The results in the plots in Figure 3 provide a comparison of two different cluster (frac spacings) versus reservoir permeability and producing time (one year versus three years). It shows that high-intensity horizontal completions in unconventional reservoirs with very small cluster and frac spacing require much less fracture conductivity (generally below 10 md-ft) than previous widely spaced clusters or vertical well completions. Also, the move to reduce fracture driven well interference with shorter frac lengths will additionally reduce fracture conductivity requirements for most unconventional permeability scenarios.
Summarizing the above results in a qualitative way, Liberty Oilfield Services sees that the minimum fracture conductivity needed for the range of permeabilities encountered in unconventional plays decreases with tighter fracture spacing and shorter fracture half-lengths (the current trend in high-intensity completions as well as offset well frac hit mitigation).
The results also indicate that the minimum fracture conductivity needed based on the concept of having sufficient dimensionless fracture conductivity is probably too conservative and represents an upper bound. This is because the traditional definition of dimensionless fracture conductivity assumes constant reservoir deliverability during the early time flow period, which is very high. With time, as fracture interference sets in and flow starts to transition away from linear flow, reservoir deliverability declines, and therefore the required fracture conductivity decreases as well (left plot in Figure 3). Although the traditional concept of FcD can be used for a rough initial conductivity estimate, it is a “moving optimum target” in unconventional horizontal wells since it is also a function of production time, cluster spacing and well spacing.

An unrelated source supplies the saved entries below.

/-! ### beginSearch -/

@[simp] theorem beginSearch_params (s : State) : (beginSearch s).params = s.params := rfl
@[simp] theorem beginSearch_status (s : State) : (beginSearch s).status = s.status := rfl
@[simp] theorem beginSearch_ctrl (s : State) : (beginSearch s).ctrl = s.ctrl := rfl
@[simp] theorem beginSearch_rxdata (s : State) : (beginSearch s).rxdata = s.rxdata := rfl
@[simp] theorem beginSearch_crc (s : State) : (beginSearch s).crc = s.crc := rfl
@[simp] theorem beginSearch_session (s : State) : (beginSearch s).session = s.session := rfl
@[simp] theorem beginSearch_budget (s : State) : (beginSearch s).budget = s.budget := rfl
@[simp] theorem beginSearch_alarm (s : State) : (beginSearch s).alarm = s.alarm := rfl
@[simp] theorem beginSearch_now (s : State) : (beginSearch s).now = s.now := rfl
@[simp] theorem beginSearch_count (s : State) : (beginSearch s).count = s.count := rfl
@[simp] theorem beginSearch_enumstat (s : State) : (beginSearch s).enumstat = s.enumstat := rfl
@[simp] theorem beginSearch_table (s : State) : (beginSearch s).table = s.table := rfl
@[simp] theorem beginSearch_x (s : State) : (beginSearch s).x = { s.x with lastzero := 0, lfdw := s.session.lfd, newrom := s.session.rombuf } := rfl
@[simp] theorem beginSearch_ph (s : State) : (beginSearch s).ph = s.ph := rfl
@[simp] theorem beginSearch_pcnt (s : State) : (beginSearch s).pcnt = s.pcnt := rfl
@[simp] theorem beginSearch_seq (s : State) : (beginSearch s).seq = s.seq := rfl
@[simp] theorem beginSearch_pad (s : State) : (beginSearch s).pad = s.pad := rfl
@[simp] theorem beginSearch_presc (s : State) : (beginSearch s).presc = s.presc := rfl
@[simp] theorem beginSearch_env (s : State) : (beginSearch s).env = s.env := rfl

/-! ### noteBits -/

@[simp] theorem noteBits_params (k : Nat) (a b : Bool) (s : State) : (noteBits k a b s).params = s.params := rfl
@[simp] theorem noteBits_status (k : Nat) (a b : Bool) (s : State) : (noteBits k a b s).status = s.status := rfl
@[simp] theorem noteBits_ctrl (k : Nat) (a b : Bool) (s : State) : (noteBits k a b s).ctrl = s.ctrl := rfl
@[simp] theorem noteBits_rxdata (k : Nat) (a b : Bool) (s : State) : (noteBits k a b s).rxdata = s.rxdata := rfl
@[simp] theorem noteBits_crc (k : Nat) (a b : Bool) (s : State) : (noteBits k a b s).crc = s.crc := rfl
@[simp] theorem noteBits_session (k : Nat) (a b : Bool) (s : State) : (noteBits k a b s).session = s.session := rfl
@[simp] theorem noteBits_budget (k : Nat) (a b : Bool) (s : State) : (noteBits k a b s).budget = s.budget := rfl
@[simp] theorem noteBits_alarm (k : Nat) (a b : Bool) (s : State) : (noteBits k a b s).alarm = s.alarm := rfl
@[simp] theorem noteBits_now (k : Nat) (a b : Bool) (s : State) : (noteBits k a b s).now = s.now := rfl
@[simp] theorem noteBits_count (k : Nat) (a b : Bool) (s : State) : (noteBits k a b s).count = s.count := rfl
@[simp] theorem noteBits_enumstat (k : Nat) (a b : Bool) (s : State) : (noteBits k a b s).enumstat = s.enumstat := rfl
@[simp] theorem noteBits_table (k : Nat) (a b : Bool) (s : State) : (noteBits k a b s).table = s.table := rfl
@[simp] theorem noteBits_x (k : Nat) (a b : Bool) (s : State) : (noteBits k a b s).x = { s.x with pos := BitVec.ofNat 7 k, idb := a, cmb := b } := rfl
@[simp] theorem noteBits_ph (k : Nat) (a b : Bool) (s : State) : (noteBits k a b s).ph = s.ph := rfl
@[simp] theorem noteBits_pcnt (k : Nat) (a b : Bool) (s : State) : (noteBits k a b s).pcnt = s.pcnt := rfl
@[simp] theorem noteBits_seq (k : Nat) (a b : Bool) (s : State) : (noteBits k a b s).seq = s.seq := rfl
@[simp] theorem noteBits_pad (k : Nat) (a b : Bool) (s : State) : (noteBits k a b s).pad = s.pad := rfl
@[simp] theorem noteBits_presc (k : Nat) (a b : Bool) (s : State) : (noteBits k a b s).presc = s.presc := rfl
@[simp] theorem noteBits_env (k : Nat) (a b : Bool) (s : State) : (noteBits k a b s).env = s.env := rfl

/-! ### noteDirection -/

@[simp] theorem noteDirection_params (k : Nat) (s : State) : (noteDirection k s).params = s.params := rfl
@[simp] theorem noteDirection_status (k : Nat) (s : State) : (noteDirection k s).status = s.status := rfl
@[simp] theorem noteDirection_ctrl (k : Nat) (s : State) : (noteDirection k s).ctrl = s.ctrl := rfl
@[simp] theorem noteDirection_rxdata (k : Nat) (s : State) : (noteDirection k s).rxdata = s.rxdata := rfl
@[simp] theorem noteDirection_crc (k : Nat) (s : State) : (noteDirection k s).crc = s.crc := rfl
@[simp] theorem noteDirection_session (k : Nat) (s : State) : (noteDirection k s).session = s.session := rfl
@[simp] theorem noteDirection_budget (k : Nat) (s : State) : (noteDirection k s).budget = s.budget := rfl
@[simp] theorem noteDirection_alarm (k : Nat) (s : State) : (noteDirection k s).alarm = s.alarm := rfl
@[simp] theorem noteDirection_now (k : Nat) (s : State) : (noteDirection k s).now = s.now := rfl
@[simp] theorem noteDirection_count (k : Nat) (s : State) : (noteDirection k s).count = s.count := rfl
@[simp] theorem noteDirection_enumstat (k : Nat) (s : State) : (noteDirection k s).enumstat = s.enumstat := rfl
@[simp] theorem noteDirection_table (k : Nat) (s : State) : (noteDirection k s).table = s.table := rfl
@[simp] theorem noteDirection_x (k : Nat) (s : State) : (noteDirection k s).x = { s.x with dir := direction s.session k s.x.idb s.x.cmb } := rfl
@[simp] theorem noteDirection_ph (k : Nat) (s : State) : (noteDirection k s).ph = s.ph := rfl
@[simp] theorem noteDirection_pcnt (k : Nat) (s : State) : (noteDirection k s).pcnt = s.pcnt := rfl
@[simp] theorem noteDirection_seq (k : Nat) (s : State) : (noteDirection k s).seq = s.seq := rfl
@[simp] theorem noteDirection_pad (k : Nat) (s : State) : (noteDirection k s).pad = s.pad := rfl
@[simp] theorem noteDirection_presc (k : Nat) (s : State) : (noteDirection k s).presc = s.presc := rfl
@[simp] theorem noteDirection_env (k : Nat) (s : State) : (noteDirection k s).env = s.env := rfl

This implies that more detailed reservoir and fracture modeling in conjunction with net present value analysis using actual completion costs must be performed for each specific case to truly optimize required fracture conductivities.
The Midland Basin covers a wide range of reservoir conditions with estimations of regional sand usage exceeding 80% of the total sand in the basin. A Lower Spraberry modeling scenario (Figure 4) produces from a mid-length lateral with a modern completion design. The flow control uses a constant BHP for the term of the simulation. Three-year cumulative oil volumes are within 3% for the regional and white 100 mesh sand cases.
Though the white sand well produces slightly more oil, the economics for the regional sand well are superior, given the difference in proppant cost. At the time of this analysis, white sand was 3.5 times the cost of regional sand.
This article shows the benefit of using a combination of Big Data statistical tools, laboratory test results, fracture diagnostics and detailed physical modeling for holistic well performance evaluation with respect to proppant selection and completion optimization, which will be critical for the success of future unconventional oil and gas development.